Based upon this analytical platform, the panel dispensed with the parties’ remaining arguments. Judge Thapar found that federal rather than state law governs the question of “clear and unmistakable evidence.” He also discredited the argument that the AAA Rules don’t provide the required evidence, finding that the “assertion . . . runs into a solid wall of contrary authority,” citing Awuah v. Coverall N. Am., Inc., 554 F.3d 7, 11-12 (1st Cir. 2009). In concluding its analysis, the panel emphasized that the decision was “about who should decide whether the parties have to arbitrate the merits,” not the merits themselves (emphasis in original), reminding readers that the parties do not sacrifice substantive rights when they elect to arbitrate an issue.
As we have cautioned before, arbitration rules do matter and must be carefully considered. Here, the appellate court followed well-established precedent regarding the impact of AAA or other arbitral rules on a case.
The Sixth Circuit now has held that reference to the AAA Rules can provide “clear and unmistakable evidence” that the parties agreed to delegate arbitrability questions to an arbitrator.
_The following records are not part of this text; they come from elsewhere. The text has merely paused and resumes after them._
theorem witness_LinkOperations : let m := seen (linkState 2) linker
    let S (k : Nat) : Nat := (linker.regs.sreg k).toNat
    Calm m ∧ m.s.wholeLines ∧ (∀ p ∈ [(Slot.l, Instr.lsend 3 1 ⟨9, 6⟩), (.l, .lrecv 3 1 ⟨9, 6⟩), (.l, .lradd true 3 1 2 ⟨9, 6⟩), (.l, .lqadd 3 1 2 ⟨9, 6⟩),
        (.l, .ltmo 3 4), (.l, .lring 3), (.l, .lstat 7 3), (.l, .lcadd 4 5 6)], Ready p.1 p.2 (linkState 2) m) ∧
    (handleBad (linker.regs.hreg 1) true = false ∧ hKind (linker.regs.hreg 1) ≠ 2 ∧ m.s.tid 0 1 = some (rec1 0x40000000 4) ∧
    ringEntry m.s 1 3 / 2 ^ 15 % 2 = 1 ∧ ringEntry m.s 1 3 / 2 ^ 31 % 2 = 1 ∧ (m.s.port 3).state ≠ 0 ∧ linkCount m.s 0 < 64 ∧
    S 1 % 64 = 0 ∧ S 2 % 64 = 0 ∧ 64 ≤ S 2 ∧ S 2 ≤ 2 ^ 20 ∧ chipletRange m (S 1) (2 * S 2) = true ∧ chipletRange m (S 1) (S 2) = true ∧
    (SMap.find m.s.launches linker.lid).isSome = true ∧ S 4 ≤ 1000000 ∧
    m.s.links = [] ∧ m.c.cq0 = [] ∧ m.c.cq1 = [] ∧ m.s.veils = [] ∧ m.s.ccache = [] ∧ m.c.l1 = [] ∧ m.s.mem = [] ∧ entryBad 0 = false ∧ S 5 ≤ 65535 ∧ S 4 ≤ 511 ∧ (m.s.port (S 4 % 32)).state ≠ 0 ∧
    ((linkState 0).port 3).state = 0) ∧
    (∀ j, j < 4 → Reaches m (S 3 + 64 * j) 64 true false (0x110000 + 64 * j) false ∧ isScratch (S 3 + 64 * j) = isScratch (S 3)) ∧
    (linkState 0).catches ∧ ∀ i ∈ [Instr.lsend 3 1 ⟨9, 6⟩, .lcadd 4 5 6], Ready .l i (linkState 0) (seen (linkState 0) linker) :=
  ⟨calm_of, whole_of, fun p hp => rdyS (List.all_eq_true.mp (show ([(Slot.l, Instr.lsend 3 1 ⟨9, 6⟩),
        (.l, .lrecv 3 1 ⟨9, 6⟩), (.l, .lradd true 3 1 2 ⟨9, 6⟩), (.l, .lqadd 3 1 2 ⟨9, 6⟩), (.l, .ltmo 3 4), (.l, .lring 3),
        (.l, .lstat 7 3), (.l, .lcadd 4 5 6)].all fun p => readyB p.1 p.2 (linkState 2) (seen (linkState 2) linker)) = true by decide) p hp),
    by and_intros <;> decide +kernel,
    fun j hj => by obtain rfl | rfl | rfl | rfl : j = 0 ∨ j = 1 ∨ j = 2 ∨ j = 3 := by omega
                   all_goals exact ⟨reaches_of (by decide), by decide⟩,
    ⟨linker, rfl, rfl, by decide⟩, both (rdyS (by decide)) (rdyS (by decide))⟩

/-- An L operation of port 3. -/
def linkOp (op : Instr) (f : LinkOp → LinkOp := id) : LinkOp :=
  f { LinkOp.new (seen (linkState 2) linker) op 3 with peer := 6, addr := 0x40000000, len := 128, ctr := some 77, ptb := 0x1000, begin := some 950 }
def linkWith (os : List LinkOp) (ms : List LinkMsg) : State := { linkState 2 with links := os, msgs := ms, mem := pages }

theorem witness_LinkEvents :
    (let o := linkOp (.lradd true 3 1 2 ⟨9, 6⟩); let msg : LinkMsg := ⟨3, 6, 0, 0, List.replicate 128 1⟩; let s := linkWith [o] [msg]
    s.settledWatches ∧ s.links = [o] ∧ o.begin = some 950 ∧ o.moved = false ∧ 2 ≤ (s.port o.port).state ∧ o.len % 64 = 0 ∧
      s.err = [] ∧ s.hbm = State.reset.hbm ∧ s.ccache = [] ∧ linkXlat s o = .ok ((List.range (o.len / 64)).map fun i => (o.addr + 64 * i, 0x40000000 + 64 * i)) ∧ o.addr % 64 = 0 ∧
      s.msgs = [msg] ∧ msg.port = o.port ∧ msg.dev = o.peer ∧ msg.dtag = o.dtag ∧ msg.k = o.k ∧ msg.data.length = o.len) ∧
    (let o := linkOp (.lrecv 3 1 ⟨9, 6⟩); let s := linkWith [o] []
    s.settledWatches ∧ 2 ≤ (s.port 3).state ∧ o ∈ s.links ∧ o.recv = true ∧ o.port = 3 ∧ o.dtag = 0 ∧ o.peer = 6) ∧
    (let s := { linkWith [] [] with launches := [] }; s.settledWatches ∧ 2 ≤ (s.port 3).state ∧ s.links = [] ∧ s.launches = []) ∧
    (let o := linkOp (.lsend 3 1 ⟨9, 6⟩) fun o => { o with moved := true, due := 1000 }
    (linkWith [o] []).settledWatches ∧ (linkWith [o] []).links = [o] ∧ o.moved = true ∧ o.due ≤ (linkWith [o] []).cyc) ∧
    (let o := linkOp (.lsend 3 1 ⟨9, 6⟩) fun o => { o with tmo := 0 }
    (linkWith [o] []).settledWatches ∧ (linkWith [o] []).links = [o] ∧ o.begin = some 950 ∧ 950 + o.tmo * 1800 ≤ (linkWith [o] []).cyc ∧
      o.moved = false ∧ o.recv = false) ∧
    (31 < 32 ∧ (linkState 2).links = [] ∧ ((linkState 2).port 31).state < 2 ∧ 2 ≤ ((linkState 2).port 3).state) :=
  ⟨⟨rfl, rfl, rfl, rfl, by decide, by decide, rfl, rfl, rfl, ok_of (by decide +kernel), by decide, rfl, rfl, rfl, rfl, rfl, rfl⟩,
    ⟨rfl, by decide, by simp [linkWith], rfl, rfl, rfl, rfl⟩, ⟨rfl, by decide, rfl, rfl⟩, ⟨rfl, rfl, rfl, by decide⟩,
    ⟨rfl, rfl, rfl, by decide, rfl, rfl⟩, by decide, rfl, by decide, by decide⟩

/-! ## Witnesses: tasks, waits, counters -/

/-- A task in supervisor mode whose image would lie at 0x10000, and eight pages for it. -/
def saver (s : SMap Word) : Task := { task s with x := { x0 with sv := true, ptb := 0x999 } }
def savePages : List TlbEnt := (List.range 8).map fun i => page (0x10000 * (i + 1)) (0x110000 + 0x10000 * i)
def scalars1 : SMap Word := [(1, 0x80), (2, 9), (3, 0x10000), (4, 640), (5, 0x8040), (6, 9)]
def taskState : State :=
  { run scalars1 with launches := [(1, launch1)], watches := [(5, { Watch.start with bound := some 1 })] }
def fencedState : State := on { core (task [(1, 9)]) with fence := [.bound 5 9] }
/-- A task whose trouble count is above its launch's threshold. -/
def troubled : Task := { task [] with x := { x0 with qtroub := 5 } }
def troubledState : State := { runT troubled with launches := [(1, { launch1 with desc := { desc1 with qthr := 4 } })] }

/-- A task out of its core, a sub-task or a root task, before or at a barrier. -/
def away (p : Option Nat) (k : OutKind) : Saved :=
  ⟨{ task [] with parent := p }, k, 950, 950, none, false, [], .holds 0, .empty, none, 0, 0, 0, []⟩
/-- Core 1 has such a task. -/
def crowded (y : Saved) : State := { taskState with cores := taskState.cores ++ [(1, { Core.idle with saved := [y] })] }

theorem witness_TaskOperations :
    (let m := seen taskState (task scalars1)
    let S (k : Nat) : Nat := (m.t.regs.sreg k).toNat
    Calm m ∧ (∀ i ∈ [Instr.spawn 1 1 2, .spawn 0 1 2, .yield, .endTask, .cadd 1 2 true .cluster 3, .cread 7 1, .trstat 7 5, .digr true 7,
        .digr false 7, .chk (.s 2 6), .chk (.s 1 5), .chk (.v ⟨1, 2⟩ ⟨3, 4⟩), .lnch 4 2, .rlnch 5 2],
      readyB .k i taskState m = true) ∧ S 1 % 8 = 0 ∧ S 1 < 0x40000 ∧ S 2 ≤ 65535 ∧ (taskState.core 1).task = none ∧ (taskState.core 1).saved = [] ∧
      taskState.catches ∧ m.c.saved = [] ∧ m.c.todo = [] ∧ desc1.qthr = 0 ∧ m.t.parent = none ∧ m.t.regs.sreg 2 = m.t.regs.sreg 6 ∧
      (∀ i, i < 0 → S 1 / 256 ^ i % 256 = S 5 / 256 ^ i % 256) ∧ S 1 / 256 ^ 0 % 256 ≠ S 5 / 256 ^ 0 % 256 ∧
      (rowRead m ⟨1, 2⟩).data = (rowRead m ⟨3, 4⟩).data ∧ S 4 % 64 = 0 ∧ outLaunches m.s m.t.uid < 8 ∧ (m.s.watch 5).bound = some 1 ∧
      SMap.find m.s.launches 1 = some launch1 ∧ launch1.part = m.s.partOf 0) ∧
    (∀ y ∈ [away (some 3) .preempted, away none .barrier], let s := crowded y
      Calm (seen s (task scalars1)) ∧ (s.core 1).task = none ∧ y ∈ (s.core 1).saved ∧ (y.task.parent.isSome = true ∨ y.kind = .barrier) ∧
        s.catches ∧ Ready .k (.spawn 1 1 2) s (seen s (task scalars1))) ∧
    (let m := seen fencedState (task [(1, 9)]); Calm m ∧ m.c.fence = [.bound 5 9] ∧ Ready .k (.trarm 5 1) fencedState m) ∧
    (let m := seen troubledState troubled
    Calm m ∧ SMap.find m.s.launches m.t.lid = some { launch1 with desc := { desc1 with qthr := 4 } } ∧ 4 < m.t.x.qtroub.toNat ∧
      troubledState.catches ∧ Ready .k .endTask troubledState m) :=
  ⟨⟨calm_of, by decide, by decide, by decide, by decide, rfl, rfl, ⟨task scalars1, rfl, rfl, by decide⟩, rfl, rfl, rfl, rfl,
      by decide, by decide, by decide, rfl, by decide, by decide, rfl, rfl, rfl⟩,
    both ⟨calm_of, rfl, List.mem_singleton.2 rfl, .inl rfl, ⟨task _, rfl, rfl, by decide⟩, rdyS (by decide)⟩
      ⟨calm_of, rfl, List.mem_singleton.2 rfl, .inr rfl, ⟨task _, rfl, rfl, by decide⟩, rdyS (by decide)⟩,
    ⟨calm_of, rfl, rdyS (by decide)⟩,
    calm_of, rfl, by decide, ⟨troubled, rfl, rfl, by decide⟩, rdyS (by decide)⟩

/-- The engine part of a context image that refers to the first engine state. -/
def engines0 : List Byte := tabulate Config.engineImage 0 5120
/-- Byte `i` of an image of a task of launch 1 with the budget of `task`. -/
def imageByte (i : Nat) : Byte :=
  if i = 0 then 1 else if i = 2 then 64 else if i = 3 then 32 else if i = 4 then 24 else if i = 8 then 1
  else if 24 ≤ i ∧ i < 32 then BitVec.ofNat 8 ((Config.checkWord engines0).toNat / 256 ^ (i - 24))
  else if 0xC00 ≤ i ∧ i < 0x2000 then Config.engineImage (i - 0xC00) else 0
/-- A machine that holds that image at 0x110000 and one engine state, in supervisor mode. -/
def saveState : State :=
  { on { core (saver [(1, 0x10000)]) with tlb := savePages } with
      mem := tabulate (fun i => (0x110000 + i, imageByte i)) 0 0x2000
      images := [engineOf Core.idle (task [])] }
def saveMach : Mach := seen saveState (saver [(1, 0x10000)])
def savePieces : List (Nat × Nat) := ((List.range 6).map fun i => (0x110000 + 0x10000 * i, 0x10000)) ++ [(0x170000, 0x2000)]

theorem find_listed {α : Type} (g : Nat → α) (b : Nat) : ∀ n i j, i ≤ j → j < i + n →
    SMap.find (tabulate (fun i => (b + i, g i)) i n) (b + j) = some (g j) := by
  intro n
  induction n with
  | zero => intros; omega
  | succ n ih =>
    intro i j h1 h2
    unfold tabulate SMap.find
    by_cases h : i = j
    · subst h; simp
    · rw [if_neg (by omega), ih (i + 1) j (by omega) (by omega)]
Postscript: After the Sixth Circuit ruling, Derek Piersing filed a Petition for Writ of Certiorari with the U.S. Supreme Court, No. 20-695, on November 16, 2020.
The question presented was “[i]n the context of a form employment agreement, is providing that a particular set of rules will govern arbitration proceedings without more ‘clear and unmistakable evidence’ of the parties’ intent to have the arbitrator decide questions of arbitrability?”
On January 25, 2021 the Court denied the petition. On the same day, the Supreme Court dismissed the writ of certiorari as improvidently granted in a case raising similar questions. See Henry Schein, Inc. v. Archer and White Sales, Inc., No. 19-963. We blogged the oral argument in that case on Dec. 10, 2020.